— Exercise prompt —
Copy every line below precisely, leaving nothing out.

(Task material Opens)

/-! ### Decoding, row by row of the opcode map -/

theorem encode_of_decodeOp {op : BitVec 8} {w : Word} {i : Instr} (hop : opField w = op) (h : decodeOp op w = .ok i) :
    encode i = w := by
  unfold decodeOp at h
  split at h
  case h_1 => -- NOP
    obtain ⟨hz, ⟨⟩⟩ := mustBeZero_bind_eq_ok.mp h
    simpa [encode, hop] using wordZ_fields hz
  case h_2 => -- CSR.RD
    simp only [mustBeZero_bind_eq_ok] at h
    obtain ⟨hd, ha, ⟨⟩⟩ := h
    simpa [encode, hop, hd, ha] using wordI_fields w
  case h_3 => -- CLRERR
    obtain ⟨hz, ⟨⟩⟩ := mustBeZero_bind_eq_ok.mp h
    simpa [encode, hop] using wordZ_fields hz
  case h_4 => -- S.LI
    obtain ⟨ha, ⟨⟩⟩ := mustBeZero_bind_eq_ok.mp h
    simpa [encode, hop, ha] using wordI_fields w
  case h_5 => -- S.GET
    simp only [mustBeZero_bind_eq_ok] at h
    obtain ⟨hlow, hd, hb, hc, ⟨⟩⟩ := h
    simpa [encode, hop, hd, hb, hc] using wordR_fields hlow
  case h_6 | h_7 | h_8 | h_9 => -- GF.ADD, GF.SUB, GF.MUL, GF.DIV
    exact encode_of_operandsSSS (fun _ _ _ => rfl) hop h
  case h_10 => -- GF.POW
    cases h
    simpa [encode, hop] using wordI_fields w
  case h_11 => -- GF.INV
    simp only [mustBeZero_bind_eq_ok] at h
    obtain ⟨hlow, hb, hc, ⟨⟩⟩ := h
    simpa [encode, hop, hb, hc] using wordR_fields hlow
  case h_14 => -- P.GET
    simp only [mustBeZero_bind_eq_ok, polyReg_bind_eq_ok] at h
    obtain ⟨hd, a, ha, ⟨⟩⟩ := h
    simpa [encode, hop, hd, ha] using wordI_fields w
  case h_15 => -- P.LEN
    simp only [mustBeZero_bind_eq_ok, polyReg_bind_eq_ok] at h
    obtain ⟨hlow, hd, hb, hc, a, ha, ⟨⟩⟩ := h
    simpa [encode, hop, hd, ha, hb, hc] using wordR_fields hlow
  case h_22 => -- P.EVAL
    simp only [mustBeZero_bind_eq_ok, polyReg_bind_eq_ok] at h
    obtain ⟨hlow, hc, a, ha, ⟨⟩⟩ := h
    simpa [encode, hop, ha, hc] using wordR_fields hlow
  case h_23 => -- RS.CFG
    simp only [mustBeZero_bind_eq_ok] at h
    obtain ⟨hd, ha, ⟨⟩⟩ := h
    simpa [encode, hop, hd, ha] using wordI_fields w
  case h_12 | h_24 => -- P.CLR, RS.GEN
    exact encode_of_operandsP (fun _ => rfl) hop h
  case h_13 | h_16 => -- P.PUSH, P.PADZ
    exact encode_of_operandsPImm (fun _ _ => rfl) hop h
  case h_17 | h_18 | h_19 | h_21 => -- P.ADD, P.SUB, P.MUL, P.MOD
    exact encode_of_operandsPPP (fun _ _ _ => rfl) hop h
  case h_20 | h_29 | h_30 => -- P.DIV, RS.FORNEY, RS.FIX
    exact encode_of_operandsPPPP (fun _ _ _ _ => rfl) hop h
  case h_25 | h_26 | h_27 | h_28 | h_31 => -- RS.ENC, RS.SYN, RS.BM, RS.CHIEN, RS.DEC
    exact encode_of_operandsPP (fun _ _ => rfl) hop h
  case h_32 => -- reserved (R82)
    cases h

theorem checkOperands_eq_ok {i j : Instr} : checkOperands j = .ok i ↔ j = i ∧ wellFormed j = true := by
  unfold checkOperands
  split
  case isTrue hwf => simp [hwf]
  case isFalse hwf => split <;> simp [hwf]

theorem decode_eq_ok {w : Word} {i : Instr} :
    decode w = .ok i ↔ decodeOp (opField w) w = .ok i ∧ wellFormed i = true := by
  unfold decode
  cases decodeOp (opField w) w with
  | error e => simp [Bind.bind, Except.bind]
  | ok j =>
    have hbind : (Except.ok j >>= checkOperands : Except DecodeError Instr) = checkOperands j := rfl
    rw [hbind, checkOperands_eq_ok, Except.ok.injEq]
    exact and_congr_right fun hji => by rw [hji]

/-- No bit of a word that decodes is dropped. -/
theorem encode_of_decode {w : Word} {i : Instr} (h : decode w = .ok i) : encode i = w :=
  encode_of_decodeOp rfl (decode_eq_ok.mp h).1

/-! ### The encoding of a well-formed command is a legal word -/

theorem opcodeRow_mem (i : Instr) : opcodeRow i ∈ opcodeRows := by
  have hlt : rowIndex i < opcodeRows.length := by cases i <;> simp [rowIndex, opcodeRows]
  rw [opcodeRow, List.getD_eq_getElem _ _ hlt]
  exact List.getElem_mem hlt

open Laws in
/-- The family OpcodeRow for every command at once. -/
theorem encode_and_opcodeRow : ∀ i, encode i &&& (opcodeRow i).2 = (opcodeRow i).1
  | .nop => OpcodeRow.nop
  | .csrRd num => OpcodeRow.csrRd num
  | .clrErr => OpcodeRow.clrErr
  | .sLi d imm => OpcodeRow.sLi d imm
  | .sGet a => OpcodeRow.sGet a
  | .gfAdd d a b => OpcodeRow.gfAdd d a b
  | .gfSub d a b => OpcodeRow.gfSub d a b
  | .gfMul d a b => OpcodeRow.gfMul d a b
  | .gfDiv d a b => OpcodeRow.gfDiv d a b
  | .gfPow d a e => OpcodeRow.gfPow d a e
  | .gfInv d a => OpcodeRow.gfInv d a
  | .pClr d => OpcodeRow.pClr d
  | .pPush d imm => OpcodeRow.pPush d imm
  | .pGet a idx => OpcodeRow.pGet a idx
  | .pLen a => OpcodeRow.pLen a
  | .pPadz d len => OpcodeRow.pPadz d len
  | .pAdd d a b => OpcodeRow.pAdd d a b
  | .pSub d a b => OpcodeRow.pSub d a b
  | .pMul d a b => OpcodeRow.pMul d a b
  | .pDiv d a b c => OpcodeRow.pDiv d a b c
  | .pMod d a b => OpcodeRow.pMod d a b
  | .pEval d a b => OpcodeRow.pEval d a b
  | .rsCfg k => OpcodeRow.rsCfg k
  | .rsGen d => OpcodeRow.rsGen d
  | .rsEnc d a => OpcodeRow.rsEnc d a
  | .rsSyn d a => OpcodeRow.rsSyn d a
  | .rsBm d a => OpcodeRow.rsBm d a
  | .rsChien d a => OpcodeRow.rsChien d a
  | .rsForney d a b c => OpcodeRow.rsForney d a b c
  | .rsFix d a b c => OpcodeRow.rsFix d a b c
  | .rsDec d a => OpcodeRow.rsDec d a

theorem eq_csrRd_of_opField {i : Instr} (h : opField (encode i) = 0x01#8) : ∃ num, i = .csrRd num := by
  cases i
  case csrRd num => exact ⟨num, rfl⟩
  all_goals simp [encode] at h

theorem eq_pDiv_of_opField {i : Instr} (h : opField (encode i) = 0x43#8) : ∃ d a b c, i = .pDiv d a b c := by
  cases i
  case pDiv d a b c => exact ⟨d, a, b, c, rfl⟩
  all_goals simp [encode] at h

namespace Machine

(Task material Closes)

— Response to the exercise —
/-! ### Decoding, row by row of the opcode map -/

theorem encode_of_decodeOp {op : BitVec 8} {w : Word} {i : Instr} (hop : opField w = op) (h : decodeOp op w = .ok i) :
    encode i = w := by
  unfold decodeOp at h
  split at h
  case h_1 => -- NOP
    obtain ⟨hz, ⟨⟩⟩ := mustBeZero_bind_eq_ok.mp h
    simpa [encode, hop] using wordZ_fields hz
  case h_2 => -- CSR.RD
    simp only [mustBeZero_bind_eq_ok] at h
    obtain ⟨hd, ha, ⟨⟩⟩ := h
    simpa [encode, hop, hd, ha] using wordI_fields w
  case h_3 => -- CLRERR
    obtain ⟨hz, ⟨⟩⟩ := mustBeZero_bind_eq_ok.mp h
    simpa [encode, hop] using wordZ_fields hz
  case h_4 => -- S.LI
    obtain ⟨ha, ⟨⟩⟩ := mustBeZero_bind_eq_ok.mp h
    simpa [encode, hop, ha] using wordI_fields w
  case h_5 => -- S.GET
    simp only [mustBeZero_bind_eq_ok] at h
    obtain ⟨hlow, hd, hb, hc, ⟨⟩⟩ := h
    simpa [encode, hop, hd, hb, hc] using wordR_fields hlow
  case h_6 | h_7 | h_8 | h_9 => -- GF.ADD, GF.SUB, GF.MUL, GF.DIV
    exact encode_of_operandsSSS (fun _ _ _ => rfl) hop h
  case h_10 => -- GF.POW
    cases h
    simpa [encode, hop] using wordI_fields w
  case h_11 => -- GF.INV
    simp only [mustBeZero_bind_eq_ok] at h
    obtain ⟨hlow, hb, hc, ⟨⟩⟩ := h
    simpa [encode, hop, hb, hc] using wordR_fields hlow
  case h_14 => -- P.GET
    simp only [mustBeZero_bind_eq_ok, polyReg_bind_eq_ok] at h
    obtain ⟨hd, a, ha, ⟨⟩⟩ := h
    simpa [encode, hop, hd, ha] using wordI_fields w
  case h_15 => -- P.LEN
    simp only [mustBeZero_bind_eq_ok, polyReg_bind_eq_ok] at h
    obtain ⟨hlow, hd, hb, hc, a, ha, ⟨⟩⟩ := h
    simpa [encode, hop, hd, ha, hb, hc] using wordR_fields hlow
  case h_22 => -- P.EVAL
    simp only [mustBeZero_bind_eq_ok, polyReg_bind_eq_ok] at h
    obtain ⟨hlow, hc, a, ha, ⟨⟩⟩ := h
    simpa [encode, hop, ha, hc] using wordR_fields hlow
  case h_23 => -- RS.CFG
    simp only [mustBeZero_bind_eq_ok] at h
    obtain ⟨hd, ha, ⟨⟩⟩ := h
    simpa [encode, hop, hd, ha] using wordI_fields w
  case h_12 | h_24 => -- P.CLR, RS.GEN
    exact encode_of_operandsP (fun _ => rfl) hop h
  case h_13 | h_16 => -- P.PUSH, P.PADZ
    exact encode_of_operandsPImm (fun _ _ => rfl) hop h
  case h_17 | h_18 | h_19 | h_21 => -- P.ADD, P.SUB, P.MUL, P.MOD
    exact encode_of_operandsPPP (fun _ _ _ => rfl) hop h
  case h_20 | h_29 | h_30 => -- P.DIV, RS.FORNEY, RS.FIX
    exact encode_of_operandsPPPP (fun _ _ _ _ => rfl) hop h
  case h_25 | h_26 | h_27 | h_28 | h_31 => -- RS.ENC, RS.SYN, RS.BM, RS.CHIEN, RS.DEC
    exact encode_of_operandsPP (fun _ _ => rfl) hop h
  case h_32 => -- reserved (R82)
    cases h

theorem checkOperands_eq_ok {i j : Instr} : checkOperands j = .ok i ↔ j = i ∧ wellFormed j = true := by
  unfold checkOperands
  split
  case isTrue hwf => simp [hwf]
  case isFalse hwf => split <;> simp [hwf]

theorem decode_eq_ok {w : Word} {i : Instr} :
    decode w = .ok i ↔ decodeOp (opField w) w = .ok i ∧ wellFormed i = true := by
  unfold decode
  cases decodeOp (opField w) w with
  | error e => simp [Bind.bind, Except.bind]
  | ok j =>
    have hbind : (Except.ok j >>= checkOperands : Except DecodeError Instr) = checkOperands j := rfl
    rw [hbind, checkOperands_eq_ok, Except.ok.injEq]
    exact and_congr_right fun hji => by rw [hji]

/-- No bit of a word that decodes is dropped. -/
theorem encode_of_decode {w : Word} {i : Instr} (h : decode w = .ok i) : encode i = w :=
  encode_of_decodeOp rfl (decode_eq_ok.mp h).1

/-! ### The encoding of a well-formed command is a legal word -/

theorem opcodeRow_mem (i : Instr) : opcodeRow i ∈ opcodeRows := by
  have hlt : rowIndex i < opcodeRows.length := by cases i <;> simp [rowIndex, opcodeRows]
  rw [opcodeRow, List.getD_eq_getElem _ _ hlt]
  exact List.getElem_mem hlt

open Laws in
/-- The family OpcodeRow for every command at once. -/
theorem encode_and_opcodeRow : ∀ i, encode i &&& (opcodeRow i).2 = (opcodeRow i).1
  | .nop => OpcodeRow.nop
  | .csrRd num => OpcodeRow.csrRd num
  | .clrErr => OpcodeRow.clrErr
  | .sLi d imm => OpcodeRow.sLi d imm
  | .sGet a => OpcodeRow.sGet a
  | .gfAdd d a b => OpcodeRow.gfAdd d a b
  | .gfSub d a b => OpcodeRow.gfSub d a b
  | .gfMul d a b => OpcodeRow.gfMul d a b
  | .gfDiv d a b => OpcodeRow.gfDiv d a b
  | .gfPow d a e => OpcodeRow.gfPow d a e
  | .gfInv d a => OpcodeRow.gfInv d a
  | .pClr d => OpcodeRow.pClr d
  | .pPush d imm => OpcodeRow.pPush d imm
  | .pGet a idx => OpcodeRow.pGet a idx
  | .pLen a => OpcodeRow.pLen a
  | .pPadz d len => OpcodeRow.pPadz d len
  | .pAdd d a b => OpcodeRow.pAdd d a b
  | .pSub d a b => OpcodeRow.pSub d a b
  | .pMul d a b => OpcodeRow.pMul d a b
  | .pDiv d a b c => OpcodeRow.pDiv d a b c
  | .pMod d a b => OpcodeRow.pMod d a b
  | .pEval d a b => OpcodeRow.pEval d a b
  | .rsCfg k => OpcodeRow.rsCfg k
  | .rsGen d => OpcodeRow.rsGen d
  | .rsEnc d a => OpcodeRow.rsEnc d a
  | .rsSyn d a => OpcodeRow.rsSyn d a
  | .rsBm d a => OpcodeRow.rsBm d a
  | .rsChien d a => OpcodeRow.rsChien d a
  | .rsForney d a b c => OpcodeRow.rsForney d a b c
  | .rsFix d a b c => OpcodeRow.rsFix d a b c
  | .rsDec d a => OpcodeRow.rsDec d a

theorem eq_csrRd_of_opField {i : Instr} (h : opField (encode i) = 0x01#8) : ∃ num, i = .csrRd num := by
  cases i
  case csrRd num => exact ⟨num, rfl⟩
  all_goals simp [encode] at h

theorem eq_pDiv_of_opField {i : Instr} (h : opField (encode i) = 0x43#8) : ∃ d a b c, i = .pDiv d a b c := by
  cases i
  case pDiv d a b c => exact ⟨d, a, b, c, rfl⟩
  all_goals simp [encode] at h

namespace Machine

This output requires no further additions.